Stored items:
-*-
-- ==== Sys2Proof/Machine/Golay.lean ====
section
/-! DEFINITION. GolayCodec as pure functions (spec 40_codec.md R72, R74, R76, R77), the default matrix (00_scope.md R10)
and the properties required of a matrix (R9). Everything takes the matrix as an argument, so a law can quantify over it. -/

namespace Sys2Proof

/-- `DEFAULT_B` (R10): the spec's default, from general knowledge and not from its source. -/
def defaultB : GeneratorMatrix :=
  #v[0xDC5#12, 0xB8B#12, 0x717#12, 0xE2D#12, 0xC5B#12, 0x8B7#12, 0x16F#12, 0x2DD#12, 0x5B9#12, 0xB71#12, 0x6E3#12, 0xFFE#12]

/-- The defaults of the two open parameters (R8): `DEFAULT_B` and `CNT_W = 32`. -/
def Config.default : Config := ⟨defaultB, 32⟩

/-- The checksum (R72): for each row in ascending order shift the result left and bring in the parity of `x AND B[i]`, so
that row `i` lands at bit position `11-i`. -/
def chk (b : GeneratorMatrix) (x : DataWord) : DataWord :=
  b.toList.foldl (fun y row => (y <<< 1) ||| parityBit 12 (x &&& row)) 0#12

/-- `encode(x) = (x << 12) OR chk(x)` (R74). -/
def encodeWord (b : GeneratorMatrix) (x : DataWord) : Codeword := x ++ chk b x

/-- A codeword is valid iff its checksum matches its data bits (R71). -/
def validCodeword (b : GeneratorMatrix) (c : Codeword) : Bool :=
  decide (c.extractLsb' 0 12 = chk b (c.extractLsb' 12 12))

/-- `1 << (11-i)`: the data bit that row `i` stands for (R77 stage 4). -/
def rowBit (i : Fin 12) : DataWord := 1#12 <<< (11 - i.val)

/-- The first row, in ascending order, within distance 2 of `s` (the searches of stages 4 and 6, R77, R82). -/
def firstNearRow (b : GeneratorMatrix) (s : DataWord) : Option (Fin 12) :=
  (List.finRange 12).find? fun i => decide (popcount (s ^^^ b[i]) ≤ 2)

/-- The result of a decode: "`DataWord | Uncorrectable`" (R76). -/
inductive DecodeResult where
  | data (d : DataWord)
  | uncorrectable
  deriving DecidableEq, Repr

/-- The statistics delta `(dp, dc, du)` of one decode (R18, R76). -/
structure Delta where
  processed : Nat
  corrected : Nat
  uncorrectable : Nat
  deriving DecidableEq, Repr

/-- The syndrome of a received word: expected XOR received checksum (R77 stages 1 and 2). -/
def syndrome (b : GeneratorMatrix) (c : Codeword) : DataWord :=
  chk b (c.extractLsb' 12 12) ^^^ c.extractLsb' 0 12

/-- The decode algorithm, stage by stage (R77). -/
def decodeWord (b : GeneratorMatrix) (c : Codeword) : DecodeResult × Delta :=
  let rd : DataWord := c.extractLsb' 12 12
  let s := syndrome b c
  let wt := popcount s
  if wt ≤ 3 then (.data rd, ⟨1, if wt > 0 then 1 else 0, 0⟩)                -- stage 3
  else
    match firstNearRow b s with
    | some i => (.data (rd ^^^ rowBit i), ⟨1, 1, 0⟩)                         -- stage 4
    | none =>
      let inv := chk b s
      if popcount inv ≤ 3 then (.data (rd ^^^ inv), ⟨1, 1, 0⟩)               -- stage 5
      else
        match firstNearRow b inv with
        | some i => (.data (rd ^^^ inv ^^^ b[i]), ⟨1, 1, 0⟩)                 -- stage 6
        | none => (.uncorrectable, ⟨1, 0, 1⟩)                                -- stage 7

/-- `GoodB(B)` (R9): what every claim about error correction takes as a hypothesis. `M[i][c]` is bit position `11-c` of row
`i`. -/
structure GoodB (b : GeneratorMatrix) : Prop where
  /-- GB1: symmetric. -/
  symmetric : ∀ i c : Fin 12, b[i].getLsbD (11 - c.val) = b[c].getLsbD (11 - i.val)
  /-- GB2: self-inverse. -/
  selfInverse : ∀ x : DataWord, chk b (chk b x) = x
  /-- GB3: distance 8. -/
  distance : ∀ x : DataWord, x ≠ 0#12 → 8 ≤ popcount x + popcount (chk b x)
  /-- GB4, first part: every row has weight at least 7. -/
  rowWeight : ∀ i : Fin 12, 7 ≤ popcount b[i]
  /-- GB4, second part: two distinct rows differ in at least 6 positions. -/
  rowDistance : ∀ i c : Fin 12, i ≠ c → 6 ≤ popcount (b[i] ^^^ b[c])

end Sys2Proof
end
-*-
WHAT IS EXPECTED: Among the records above, find the lines that contain "none" and copy every one.

ANSWER:
    | none =>
        | none => (.uncorrectable, ⟨1, 0, 1⟩)                                -- stage 7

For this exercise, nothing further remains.